PS C:\Users\ericswpark> gpgconf -L
sysconfdir:C%3a\ProgramData\GNU\etc\gnupg
bindir:C%3a\Program Files (x86)\GnuPG\bin
libexecdir:C%3a\Program Files (x86)\GnuPG\bin
libdir:C%3a\Program Files (x86)\GnuPG\lib\gnupg
datadir:C%3a\Program Files (x86)\GnuPG\share\gnupg
localedir:C%3a\Program Files (x86)\GnuPG\share\locale
socketdir:C%3a\Users\ericswpark\AppData\Local\gnupg
dirmngr-socket:C%3a\Users\ericswpark\AppData\Local\gnupg\S.dirmngr
keyboxd-socket:C%3a\Users\ericswpark\AppData\Local\gnupg\S.keyboxd
agent-ssh-socket:C%3a\Users\ericswpark\AppData\Local\gnupg\S.gpg-agent.ssh
agent-extra-socket:C%3a\Users\ericswpark\AppData\Local\gnupg\S.gpg-agent.extra
agent-browser-socket:C%3a\Users\ericswpark\AppData\Local\gnupg\S.gpg-agent.browser
agent-socket:C%3a\Users\ericswpark\AppData\Local\gnupg\S.gpg-agent
homedir:C%3a\Users\ericswpark\AppData\Roaming\gnupg
ericswpark updated the task description. (Show Details)Wed, Aug 20, 6:39 PM
werner added a comment.Thu, Aug 21, 11:27 AM

Can you please try with gpg4win-5 beta: https://www.gpg4win.org/version5.html this makes it easier for us to see the reason. Deinstall gpg4win first and note that version5 is 64 bit and installed under Program Files (w/o (x86)). If it still does not work please add

debug ipc

to %APPDATA%\gnupg\gpg.conf. This should give more information in the git call. If it works: gpg4win 5 is not too far away.

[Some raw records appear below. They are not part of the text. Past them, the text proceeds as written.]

/-! ### Rotation tracking -/

/-- An index pulse (R43, R44, R45, R46, R49, R51). In SEARCHING it locks the tracker at the last sector's position. In
LOCKED and FREE_RUN a position other than the last sector is a SLIP: it is corrected, the wrap suppressed when less than
half a revolution had been counted, and the slip counted and raised. In FREE_RUN it locks again, the history and the
in-band run begin anew and INDEX_BACK is raised. In LOCKED the period joins the history and is judged: with doubt clear
an average out of band sets doubt and raises SPEED_DOUBT; with doubt set eight periods in band in a row clear it and
raise SPEED_GOOD, and a LIVE_BUSY drive with a PRESSING eligible job is TAKING (R76). The model's own choice: SLIP is
raised before SPEED_DOUBT (log entry 38). The watchdog expires when more than one and a half average periods (or nominal
ones) have passed in LOCKED: FREE_RUN, speed doubt, INDEX_LOST, and SPEED_DOUBT where doubt was clear (R47, R48). -/
def Obligations.IndexAndWatchdog : Prop :=
  ∀ (d : DriveNo) (s : State),
    let x := s.board.drv d
    let p := x.profile
    let now := s.board.now
    let put (rt : Tracker) : Board := { s.board with drives := s.board.drives.set d { x with rt := rt } }
    (x.rt.state = .searching →
      Completes (.indexPulse d) s
        (put { x.rt with position := p.sectors - 1, suppress := false, state := .locked, lastIndex := some now })) ∧
    (∀ t, x.rt.lastIndex = some t →
      let slips := x.rt.position + 1 ≠ p.sectors
      let fixed : Tracker :=
        { x.rt with
          position := p.sectors - 1,
          suppress := Decidable.decide (slips ∧ x.rt.position < p.sectors / 2),
          slipCount := if slips then (x.rt.slipCount + 1) % 65536 else x.rt.slipCount }
      let slipNote : List Note :=
        if slips then
          [⟨some d, now, .slip false x.rt.position (p.sectors - 1) (some fixed.suppress) x.rt.revCount fixed.slipCount⟩]
        else []
      let period := (now - t).toNat
      let history := (x.rt.history ++ [period]).drop (x.rt.history.length - 7)
      let average := if history.length = 8 then some (history.sum / 8) else none
      let run := if p.inSpeedBand period then min 8 (x.rt.inBand + 1) else 0
      let judged (doubt : Bool) : Tracker :=
        { fixed with history := history, lastIndex := some now, inBand := run, doubt := doubt }
      (x.rt.state = .freeRun →
        Completes (.indexPulse d) s
          { put { fixed with history := [], inBand := 0, lastIndex := some now, state := .locked } with
            out := s.board.out ++ slipNote ++ [⟨some d, now, .indexBack period x.rt.revCount⟩] }) ∧
      (x.rt.state = .locked → x.rt.history.length ≤ 8 →
        (x.rt.doubt = false → (∀ a, average = some a → p.inSpeedBand a = true) →
          Completes (.indexPulse d) s { put (judged false) with out := s.board.out ++ slipNote }) ∧
        (∀ a, x.rt.doubt = false → average = some a → p.inSpeedBand a = false →
          Completes (.indexPulse d) s
            { put (judged true) with
              out := s.board.out ++ slipNote ++ [⟨some d, now, .speedDoubt false (some a)⟩] }) ∧
        (x.rt.doubt = true → run < 8 →
          Completes (.indexPulse d) s { put (judged true) with out := s.board.out ++ slipNote }) ∧
        (∀ a, x.rt.doubt = true → run = 8 → average = some a →
          let presses := s.board.re.jobs.any fun j =>
            j.drive = d && j.state = .waiting && j.level = .pressing && j.needsPass
          Completes (.indexPulse d) s
            { s.board with
              drives := s.board.drives.set d { x with
                rt := judged false,
                da := if x.da.owner = .liveBusy ∧ presses ∧
                    (x.da.share.mode = .liveFirst ∨ x.da.share.mode = .salvageFirst) then
                    { x.da with owner := .taking }
                  else x.da },
              out := s.board.out ++ slipNote ++ [⟨some d, now, .speedGood a⟩] }))) ∧
    (∀ t, x.rt.state = .locked → x.rt.lastIndex = some t →
      3 * x.rt.average.getD p.period < 2 * (now - t).toNat →
      Completes (.indexWatchdogExpiry d) s
        { put { x.rt with state := .freeRun, inBand := 0, doubt := true } with
          out := s.board.out ++ [⟨some d, now, .indexLost t x.rt.revCount⟩] ++
            if x.rt.doubt then [] else [⟨some d, now, .speedDoubt true x.rt.average⟩] })
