theorem Board.posHead_fits {b : Board} {q : DriveNo → Profile} (h : b.fits q) (d : DriveNo) :
    (b.posHead d).fits q := by
  unfold Board.posHead
  try dsimp only
  all_goals first | exact h | simp (maxDischargeDepth := 40) only [h, Board.modPins_fits,
      Board.posOffsetOn_fits]

theorem Board.posSeek_fits {b : Board} {q : DriveNo → Profile} (h : b.fits q) (d : DriveNo) :
    (b.posSeek d).fits q := by
  unfold Board.posSeek
  try dsimp only
  repeat' split
  all_goals first | exact h | simp (maxDischargeDepth := 40) only [h, Board.posHead_fits,
      Board.sendMove_fits, Board.modDa_fits]

theorem Board.posRecal_fits {b : Board} {q : DriveNo → Profile} (h : b.fits q) (d : DriveNo) :
    (b.posRecal d).fits q := by
  unfold Board.posRecal
  try dsimp only
  repeat' split
  all_goals first | exact h | simp (maxDischargeDepth := 40) only [h, Board.sendMove_fits, Board.modDa_fits,
      Board.posSeek_fits]

theorem Board.posBegin_fits {b : Board} {q : DriveNo → Profile} (h : b.fits q) (d : DriveNo) :
    (b.posBegin d).fits q := by
  unfold Board.posBegin
  try dsimp only
  repeat' split
  all_goals first | exact h | simp (maxDischargeDepth := 40) only [h, Board.setOffset_fits,
      Board.modDa_fits, Board.posRecal_fits]

theorem Board.activate_fits {b : Board} {q : DriveNo → Profile} (h : b.fits q) (j : Job) :
    (b.activate j).fits q := by
  unfold Board.activate
  try dsimp only
  all_goals first | exact h | simp (maxDischargeDepth := 40) only [h, Board.modJob_fits]

theorem Board.serve_fits {b : Board} {q : DriveNo → Profile} (h : b.fits q) (d : DriveNo) (j : Job) :
    (b.serve d j).2.fits q := by
  unfold Board.serve
  try dsimp only
  repeat' split
  all_goals first | exact h | simp (maxDischargeDepth := 40) only [h, Board.activate_fits,
      Board.finish_fits, Board.modDa_fits, Board.posBegin_fits]

theorem Board.decideFor_fits {b : Board} {q : DriveNo → Profile} (h : b.fits q) (d : DriveNo) (n : Nat) :
    (Board.decideFor d n b).fits q := by
  induction n generalizing b with
  | zero => exact Board.restore_fits h d
  | succ n ih =>
    unfold Board.decideFor
    dsimp only
    have h1 : ∀ f, ((b.applyPending d).modDa d f).fits q :=
      fun f => Board.modDa_fits (Board.applyPending_fits h d) d f
    repeat' split
    · exact Board.restore_fits (h1 _) d
    · exact Board.restore_fits (h1 _) d
    · exact Board.serve_fits (h1 _) d _
    · exact ih (Board.serve_fits (h1 _) d _)

theorem Board.decide_fits {b : Board} {q : DriveNo → Profile} (h : b.fits q) (d : DriveNo) :
    (b.decide d).fits q :=
  Board.decideFor_fits h d 8

theorem Board.takeFor_fits {b : Board} {q : DriveNo → Profile} (h : b.fits q) (d : DriveNo) (j : Job) :
    (b.takeFor d j).fits q := by
  unfold Board.takeFor
  try dsimp only
  repeat' split
  all_goals first | exact h | simp (maxDischargeDepth := 40) only [h, Board.serve_fits, Board.modDa_fits,
      Board.decide_fits]

theorem Board.tryTake_fits {b : Board} {q : DriveNo → Profile} (h : b.fits q) (d : DriveNo) :
    (b.tryTake d).fits q := by
  unfold Board.tryTake
  try dsimp only
  repeat' split
  all_goals first | exact h | simp (maxDischargeDepth := 40) only [h, Board.takeFor_fits]

theorem Board.liveEnded_fits {b : Board} {q : DriveNo → Profile} (h : b.fits q) (d : DriveNo) :
    (b.liveEnded d).fits q := by
  unfold Board.liveEnded
  try dsimp only
  repeat' split
  all_goals first | exact h | simp (maxDischargeDepth := 40) only [h, Board.applyPending_fits,
      Board.goIdle_fits, Board.takeFor_fits]

theorem Board.abandonPosition_fits {b : Board} {q : DriveNo → Profile} (h : b.fits q) (d : DriveNo) :
    (b.abandonPosition d).fits q := by
  unfold Board.abandonPosition
  try dsimp only
  repeat' split
  all_goals first | exact h | simp (maxDischargeDepth := 40) only [h, Board.enginePosEnd_fits,
      Board.decide_fits]

theorem Board.freeBuf_fits {b : Board} {q : DriveNo → Profile} (h : b.fits q) (d : DriveNo) (i : Fin 2) :
    (b.freeBuf d i).fits q := by
  unfold Board.freeBuf
  try dsimp only
  all_goals first | exact h | simp (maxDischargeDepth := 40) only [h, Board.modRc_fits]

theorem Board.beginHunt_fits {b : Board} {q : DriveNo → Profile} (h : b.fits q) (d : DriveNo) (k : Nat)
    (cap : Option CaptureFor) :
    (b.beginHunt d k cap).fits q := by
  unfold Board.beginHunt
  try dsimp only
  repeat' split
  all_goals first | exact h | simp (maxDischargeDepth := 40) only [h, Board.modRc_fits, Board.dropAside_fits]

theorem Board.openLive_fits {b : Board} {q : DriveNo → Profile} (h : b.fits q) (d : DriveNo) (k : Nat) :
    (b.openLive d k).fits q := by
  unfold Board.openLive
  try dsimp only
  repeat' split
  all_goals first | exact h | simp (maxDischargeDepth := 40) only [h, Board.modRc_fits, Board.beginHunt_fits]

theorem Board.openPass_fits {b : Board} {q : DriveNo → Profile} (h : b.fits q) (d : DriveNo) (k : Nat) :
    (b.openPass d k).fits q := by
  unfold Board.openPass
  try dsimp only
  repeat' split
  all_goals first | exact h | simp (maxDischargeDepth := 40) only [h, Board.modRc_fits, Board.beginHunt_fits]

theorem Board.withdraw_fits {b : Board} {q : DriveNo → Profile} (h : b.fits q) (d : DriveNo) :
    (b.withdraw d).fits q := by
  unfold Board.withdraw
  exact Board.modRc_fits (fits_foldl _ (fun b c hb => Board.dropAside_fits hb c) h) d _

theorem Board.writeCapture_fits {b : Board} {q : DriveNo → Profile} (h : b.fits q) (d : DriveNo)
    (i : Fin 2) (slot : Nat) :
    (b.writeCapture d i slot).fits q := by
  unfold Board.writeCapture
  try dsimp only
  all_goals first | exact h | simp (maxDischargeDepth := 40) only [h, Board.modRc_fits, Board.request_fits]
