/-- The hold limit does nothing before it is due, and while a live command is awaited or under way (R83). -/
theorem Board.holdExpiry_early (h : b.holdDue d = false ∨ (b.drv d).da.owner = .liveIdle ∨
    (b.drv d).da.owner = .liveBusy ∨ (b.drv d).da.owner = .taking ∨ (b.drv d).da.owner = .offline) :
    b.holdExpiry d = b := by
  unfold Board.holdExpiry
  obtain h | h | h | h | h := h
  · rw [h]
    rfl
  all_goals
    dsimp only
    rw [h]
    split_ifs <;> rfl

section
variable {t : Time} (hdue : b.holdDue d = true) (ht : (b.drv d).da.holdStart = some t)
include ht

theorem Board.noteHold_eq (what : Stopped) :
    b.noteHold d what =
      (b.holdNoted d what (if (b.drv d).da.owner = .engineRestore then none else (b.drv d).da.served.map (·.id)) t).setDrv
        d (b.drv d).limited := by
  unfold Board.noteHold
  dsimp only
  rw [ht]
  rfl

include hdue

theorem Board.holdExpiry_position (ho : (b.drv d).da.owner = .enginePosition) :
    b.holdExpiry d = (b.holdNoted d .position ((b.drv d).da.served.map (·.id)) t).setDrv d
      { (b.drv d).limited with da := { (b.drv d).limited.da with preempted := true } } := by
  unfold Board.holdExpiry
  dsimp only
  rw [if_pos hdue, ho]
  dsimp only
  rw [Board.noteHold_eq ht, Board.modDa_setDrv, if_neg (by rw [ho]; decide)]

theorem Board.holdExpiry_restore (ho : (b.drv d).da.owner = .engineRestore) :
    b.holdExpiry d = (b.holdNoted d .none none t).setDrv d (b.drv d).limited := by
  unfold Board.holdExpiry
  dsimp only
  rw [if_pos hdue, ho]
  dsimp only
  rw [Board.noteHold_eq ht, if_pos ho]

variable (ho : (b.drv d).da.owner = .enginePass)
include ho

theorem Board.holdExpiry_read (hk : (b.drv d).da.passKind = some .read) :
    b.holdExpiry d = (((b.holdNoted d .pass ((b.drv d).da.served.map (·.id)) t).setDrv d
      (b.drv d).limited).stopChannel d).passStop d := by
  unfold Board.holdExpiry
  dsimp only
  rw [if_pos hdue, ho]
  dsimp only
  rw [hk]
  dsimp only
  rw [Board.noteHold_eq ht, if_neg (by rw [ho]; decide)]

theorem Board.holdExpiry_write (hk : (b.drv d).da.passKind = some .write) (hw : (b.drv d).da.writing = none) :
    b.holdExpiry d = ((b.holdNoted d .write ((b.drv d).da.served.map (·.id)) t).setDrv d
      (b.drv d).limited).passStop d := by
  unfold Board.holdExpiry
  dsimp only
  rw [if_pos hdue, ho]
  dsimp only
  rw [hk]
  dsimp only
  rw [if_neg (by rw [hw]; decide), Board.noteHold_eq ht, if_neg (by rw [ho]; decide)]

theorem Board.holdExpiry_writing (hk : (b.drv d).da.passKind = some .write) (hw : (b.drv d).da.writing ≠ none) :
    b.holdExpiry d = (b.holdNoted d .write ((b.drv d).da.served.map (·.id)) t).setDrv d
      { (b.drv d).limited with da := { (b.drv d).limited.da with stopAtEnd := true } } := by
  unfold Board.holdExpiry
  dsimp only
  rw [if_pos hdue, ho]
  dsimp only
  rw [hk]
  dsimp only
  rw [if_pos (Option.isSome_iff_ne_none.2 hw), Board.noteHold_eq ht, Board.modDa_setDrv, if_neg (by rw [ho]; decide)]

werner added a project: Info Needed.Mon, Aug 25, 4:36 PM
werner triaged this task as Normal priority.Thu, Sep 4, 9:47 PM

If this is indeed a bug it won't be fixed in gpg4win 4. Thus a test with gpg4win 5 beta is highly appreciated. It would also be interesting to see what what version of gpg comes with Git.